-- EXTRACTED DATA follows --

-- ==== Sys2Proof/Machine/State.lean ====
section
/-! DEFINITION. The state of one engine (10_state.md R20), as plain data, and the state after reset (10_state.md R39,
70_reset_and_hazards.md R200). The three fields at the end are the model's own: the host's actions still to come, the answer
to the host's latest action, and the index of the next free values. -/

namespace Sys2Proof.Machine

/-- The operand a width fault names (60_exceptions.md R177). -/
inductive Argument where
  /-- KEYIN. -/
  | key
  /-- DIN. -/
  | block
deriving DecidableEq, Repr

/-- The four faults of the engine (60_exceptions.md R175, R177). The spec says what each does (60_exceptions.md R183): the
command makes none of its writes, ERR, ES and OV change, and the engine goes on. So a fault is TAKEN as a next state, by
`raise` in Machine/Ops.lean, and no step of this model ends in one: safe, since it is the spec's own effect. -/
inductive Fault where
  /-- InvalidInputLength: raised by EXPAND, TENC, TDEC for the key and by ENC, DEC, TENC, TDEC for the block, when the operand
  register has not exactly the required width (60_exceptions.md R178). Safe: taken as the spec says. -/
  | invalidInputLength (a : Argument)
  /-- InvalidTableIndex: raised by every legal command while TF = 1 (60_exceptions.md R179), and the answer of the checked
  micro-operation `permute` (40_permute_bitvector.md R91). Safe: taken as the spec says. -/
  | invalidTableIndex
  /-- KeyNotLoaded: raised by ENC b and DEC b when bank b holds no schedule (60_exceptions.md R180). Safe: taken as the spec
  says. -/
  | keyNotLoaded (b : Bank)
  /-- InvalidCommand: raised by a write of an illegal command word (60_exceptions.md R181). Safe: taken as the spec says. -/
  | invalidCommand
deriving DecidableEq, Repr

/-- Why a step could have no meaning. No step of this model is refused: every command has its meaning. A host read that the
spec refuses is no such stop: the engine goes on, and the host's answer is `Reply.refused` (60_exceptions.md R185). -/
inductive Refusal where
  /-- Raised by an arm of `exec` that has no meaning yet; there is none. Safe: nothing can be proved of such a step. -/
  | notModelled (mnemonic : String)
deriving DecidableEq, Repr

/-- The phases of the sequencer SEQ (10_state.md R33): the key schedule's (41_key_schedule.md R114) and a pass's
(43_feistel_des.md R146). A phase is named for what is complete when it is entered (90_conflicts.md C2). -/
inductive Phase where
  | idle
  | ksInit
  | ksPc1Applied
  | ksRound (n : Nat)
  | ksDone
  | init
  | ipApplied
  | round (n : Nat)
  | swapped
  | ipInvApplied
  | done
deriving DecidableEq, Repr

/-- The internal working registers (10_state.md R30 to R32). No host action reads them, and every command writes them before
it reads them (10_state.md R34). -/
structure Work where
  /-- C and D, the key state, and KN, its round counter (10_state.md R30). -/
  c : KeyHalf
  d : KeyHalf
  kn : Fin 17
  /-- The key latched at KsInit, and the subkeys held from KsRound(n) until KsDone writes them to the bank: registers that
  41_key_schedule.md R114 implies and does not name. DEDUCED, assumption 5. -/
  keyLatch : Key64
  held : Schedule
  /-- L and R, the cipher state, and RN, its round counter (10_state.md R31). -/
  l : Half
  r : Half
  rn : Fin 17
  /-- B, PRE, OUTV, T, PASS, DIR, KB (10_state.md R32). -/
  b : Block
  pre : Block
  outv : Block
  t : Block
  pass : PassNo
  dir : Dir
  kb : Bank
deriving DecidableEq, Repr

/-- The actions by which the host touches the engine: the seven of 10_state.md R38, and a read of CMD, which
60_exceptions.md R185 lists among the refused reads. -/
inductive HostAction where
  | reset
  | writeKey (s : Bits)
  | writeBlock (s : Bits)
  | writeCmd (w : BitVec 8)
  | readStatus
  | readOut
  | readSubkey (b n : Nat)
  | readCmd
deriving DecidableEq, Repr

/-- What the host's latest action returned to it. -/
inductive Reply where
  /-- Nothing: the action returns no value, or there was none yet. -/
  | silent
  /-- STATUS (10_state.md R28). -/
  | status (w : BitVec 8)
  /-- DOUT (10_state.md R25). -/
  | block (v : Block)
  /-- A subkey (10_state.md R26). -/
  | subkey (k : Subkey)
  /-- The action was refused: no value, nothing changed (60_exceptions.md R185, 93_implementation_defined.md U1, U2, U4). -/
  | refused
deriving DecidableEq, Repr

/-- The state of one engine instance (10_state.md R20, R21). The tables are no part of it (10_state.md R35), CMD is not held
(10_state.md R24), and STATUS is a view (10_state.md R28; `statusWord`, Machine/Flags.lean). -/
structure State where
  /-- KEYIN, the key operand register, with its length (10_state.md R22). -/
  keyin : Bits
  /-- DIN, the block operand register, with its length (10_state.md R23). -/
  din : Bits
  /-- DOUT, the result register; it holds a value only while OV = 1 (10_state.md R25). -/
  dout : Block
  /-- OV: DOUT holds a result (10_state.md R28). -/
  ov : Bool
  /-- KS[0] and KS[1], the subkey banks; each holds a value only while its KV is 1 (10_state.md R26, R27). -/
  ks0 : Schedule
  ks1 : Schedule
  /-- KV[0] and KV[1]: the bank holds a key schedule (10_state.md R28). -/
  kv0 : Bool
  kv1 : Bool
  /-- ERR: the fault code of the most recent command (10_state.md R28). -/
  err : BitVec 3
  /-- ES: some command faulted since reset (10_state.md R28). -/
  es : Bool
  /-- TF: the table-shape check at reset failed (10_state.md R28). -/
  tf : Bool
  /-- SEQ, the sequencer phase (10_state.md R33). -/
  seq : Phase
  /-- C, D, KN, L, R, RN, B, PRE, OUTV, T, PASS, DIR, KB (10_state.md R30 to R32). -/
  work : Work
  /-- The model's own: how many commands have left free values in the working registers. DESIGN CHOICE, assumption 2. -/
  fresh : Nat
  /-- The model's own: the host's actions that the engine has not taken yet, the next one first (20_memory.md R59). DESIGN
  CHOICE, assumption 1. -/
  inbox : List HostAction
  /-- The model's own: what the host's latest action returned. DESIGN CHOICE, assumption 1. -/
  reply : Reply
deriving DecidableEq, Repr

/-- The working registers after reset. The spec leaves them without a value; the model names zero (and the first of each
set). DESIGN CHOICE, assumption 3. -/
def Work.reset : Work where
  c := 0
  d := 0
  kn := 0
  keyLatch := 0
  held := Vector.replicate 16 0
  l := 0
  r := 0
  rn := 0
  b := 0
  pre := 0
  outv := 0
  t := 0
  pass := .one
  dir := .enc
  kb := .bank0

/-- The state after reset (10_state.md R39, 70_reset_and_hazards.md R200). DOUT and the banks hold no value then: what stands
in the three fields is the model's, behind OV = 0 and KV = 0. DESIGN CHOICE, assumption 3. -/
def State.reset : State where
  keyin := []
  din := []
  dout := 0
  ov := false
  ks0 := Vector.replicate 16 0
  ks1 := Vector.replicate 16 0
  kv0 := false
  kv1 := false
  err := 0
  es := false
  tf := tableFault tables
  seq := .idle
  work := Work.reset
  fresh := 0
  inbox := []
  reply := .silent

end Sys2Proof.Machine
end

-- EXTRACTED DATA concluded --

YOUR GOAL:
The line containing "DEFINITION. The state" marks the end: copy exactly every line from the top of the data above down to it, that line included.

ANSWER TO THE PROBLEM:
-- ==== Sys2Proof/Machine/State.lean ====
section
/-! DEFINITION. The state of one engine (10_state.md R20), as plain data, and the state after reset (10_state.md R39,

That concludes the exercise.